*** Raw data Section Begins ***
/-! ## DOM.INFO (R274) -/

def domFact (s : State) (a : Nat) : Nat :=
  match a with
  | 0 => s.dom.member
  | 1 => s.dom.members.length
  | 2 => s.dom.gen
  | 3 => if s.dom.state == 0 then s.dom.member else s.dom.plaza
  | 4 => s.dom.state
  | 5 => s.dom.replays
  | 6 => s.dom.retrans
  | _ => 0
def execDomInfo (x : Args) (s : State) : Host.Outcome State Fault Refusal :=
  run 0x38E x (fun s sid _ o => .done (setG s sid x.d (BitVec.ofNat 64 (domFact s o.aw.toNat)))) s

/-! ## The KV forms (R269-R273) -/

/-- R414, R415, R456, R463: the checks of a KV form on its keys, by the context whose table it acts on. -/
def kvKeyBad (s : State) (ctx : Nat) (a : Word) : Option Word :=
  if !kvOn s ctx then some 0 else if !kvReady s ctx (kvKey a) then some a else none
/-- One KV form: the checks, then its event at the table's home. -/
def kvForm (x : Args) (op : Nat) (bad : Opnds → Option Word) : Body1 := fun s sid t o =>
  match bad o with
  | some w => .trap s 4 w
  | none => match kvKeyBad s (kvCtx op t.ctx o.aw) o.aw, (if op == 2 then kvKeyBad s t.ctx o.bw else none) with
    | some w, _ => .trap s 4 w
    | none, some w => .trap s 4 w
    | none, none =>
      let dst := (destOf x.d).getD (.g 0)
      let (k, s1) := sendFrom s sid t .kvUnit (.kv op o.aw o.bw dst) none 0
      awaitPkt k s1 (landDone sid)
def highBad (w : Word) : Option Word := if w >>> 32 != 0 then some w else none
def execKvmap (x : Args) (s : State) : Host.Outcome State Fault Refusal :=
  run 0x389 x (kvForm x 0 fun o => (highBad o.aw).or (if 2 < o.bw.toNat then some o.bw else none)) s
def execKvref (x : Args) (s : State) : Host.Outcome State Fault Refusal :=
  run 0x38A x (kvForm x 1 fun o => (highBad o.aw).or (if o.bw.toInt < -65535 || 65535 < o.bw.toInt then some o.bw else none)) s
def execKvfork (x : Args) (s : State) : Host.Outcome State Fault Refusal :=
  run 0x38B x (kvForm x 2 fun o => (highBad o.aw).or (highBad o.bw)) s
def execKvw (x : Args) (s : State) : Host.Outcome State Fault Refusal :=
  run 0x38C x (kvForm x 3 fun o => (highBad o.aw).or (if o.bw >>> 1 != 0 then some o.bw else none)) s
def execKvdem (x : Args) (s : State) : Host.Outcome State Fault Refusal :=
  run 0x38D x (kvForm x 4 fun o =>
    if o.aw.toNat / 2 ^ 47 != 0 || o.aw.toNat / 2 ^ 32 % 256 != 0 || o.aw.toNat / 2 ^ 40 % 64 == 0 then some o.aw else none) s

end Sys2Proof.Machine
end

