-- ==== Sys2Proof/Machine/Dispatch.lean ====
section
/-! DEFINITION. One arm per instruction and event: its meaning, called by its full name. -/

namespace Sys2Proof.Machine
open Sys2Proof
*** Raw data Section Ends ***
## Problem statement
Reproduce each line of the material exactly as given.

## Response for this exercise
/-! ## DOM.INFO (R274) -/

def domFact (s : State) (a : Nat) : Nat :=
  match a with
  | 0 => s.dom.member
  | 1 => s.dom.members.length
  | 2 => s.dom.gen
  | 3 => if s.dom.state == 0 then s.dom.member else s.dom.plaza
  | 4 => s.dom.state
  | 5 => s.dom.replays
  | 6 => s.dom.retrans
  | _ => 0
def execDomInfo (x : Args) (s : State) : Host.Outcome State Fault Refusal :=
  run 0x38E x (fun s sid _ o => .done (setG s sid x.d (BitVec.ofNat 64 (domFact s o.aw.toNat)))) s

/-! ## The KV forms (R269-R273) -/

/-- R414, R415, R456, R463: the checks of a KV form on its keys, by the context whose table it acts on. -/
def kvKeyBad (s : State) (ctx : Nat) (a : Word) : Option Word :=
  if !kvOn s ctx then some 0 else if !kvReady s ctx (kvKey a) then some a else none
/-- One KV form: the checks, then its event at the table's home. -/
def kvForm (x : Args) (op : Nat) (bad : Opnds → Option Word) : Body1 := fun s sid t o =>
  match bad o with
  | some w => .trap s 4 w
  | none => match kvKeyBad s (kvCtx op t.ctx o.aw) o.aw, (if op == 2 then kvKeyBad s t.ctx o.bw else none) with
    | some w, _ => .trap s 4 w
    | none, some w => .trap s 4 w
    | none, none =>
      let dst := (destOf x.d).getD (.g 0)
      let (k, s1) := sendFrom s sid t .kvUnit (.kv op o.aw o.bw dst) none 0
      awaitPkt k s1 (landDone sid)
def highBad (w : Word) : Option Word := if w >>> 32 != 0 then some w else none
def execKvmap (x : Args) (s : State) : Host.Outcome State Fault Refusal :=
  run 0x389 x (kvForm x 0 fun o => (highBad o.aw).or (if 2 < o.bw.toNat then some o.bw else none)) s
def execKvref (x : Args) (s : State) : Host.Outcome State Fault Refusal :=
  run 0x38A x (kvForm x 1 fun o => (highBad o.aw).or (if o.bw.toInt < -65535 || 65535 < o.bw.toInt then some o.bw else none)) s
def execKvfork (x : Args) (s : State) : Host.Outcome State Fault Refusal :=
  run 0x38B x (kvForm x 2 fun o => (highBad o.aw).or (highBad o.bw)) s
def execKvw (x : Args) (s : State) : Host.Outcome State Fault Refusal :=
  run 0x38C x (kvForm x 3 fun o => (highBad o.aw).or (if o.bw >>> 1 != 0 then some o.bw else none)) s
def execKvdem (x : Args) (s : State) : Host.Outcome State Fault Refusal :=
  run 0x38D x (kvForm x 4 fun o =>
    if o.aw.toNat / 2 ^ 47 != 0 || o.aw.toNat / 2 ^ 32 % 256 != 0 || o.aw.toNat / 2 ^ 40 % 64 == 0 then some o.aw else none) s

end Sys2Proof.Machine
end

-- ==== Sys2Proof/Machine/Dispatch.lean ====
section
/-! DEFINITION. One arm per instruction and event: its meaning, called by its full name. -/

namespace Sys2Proof.Machine
open Sys2Proof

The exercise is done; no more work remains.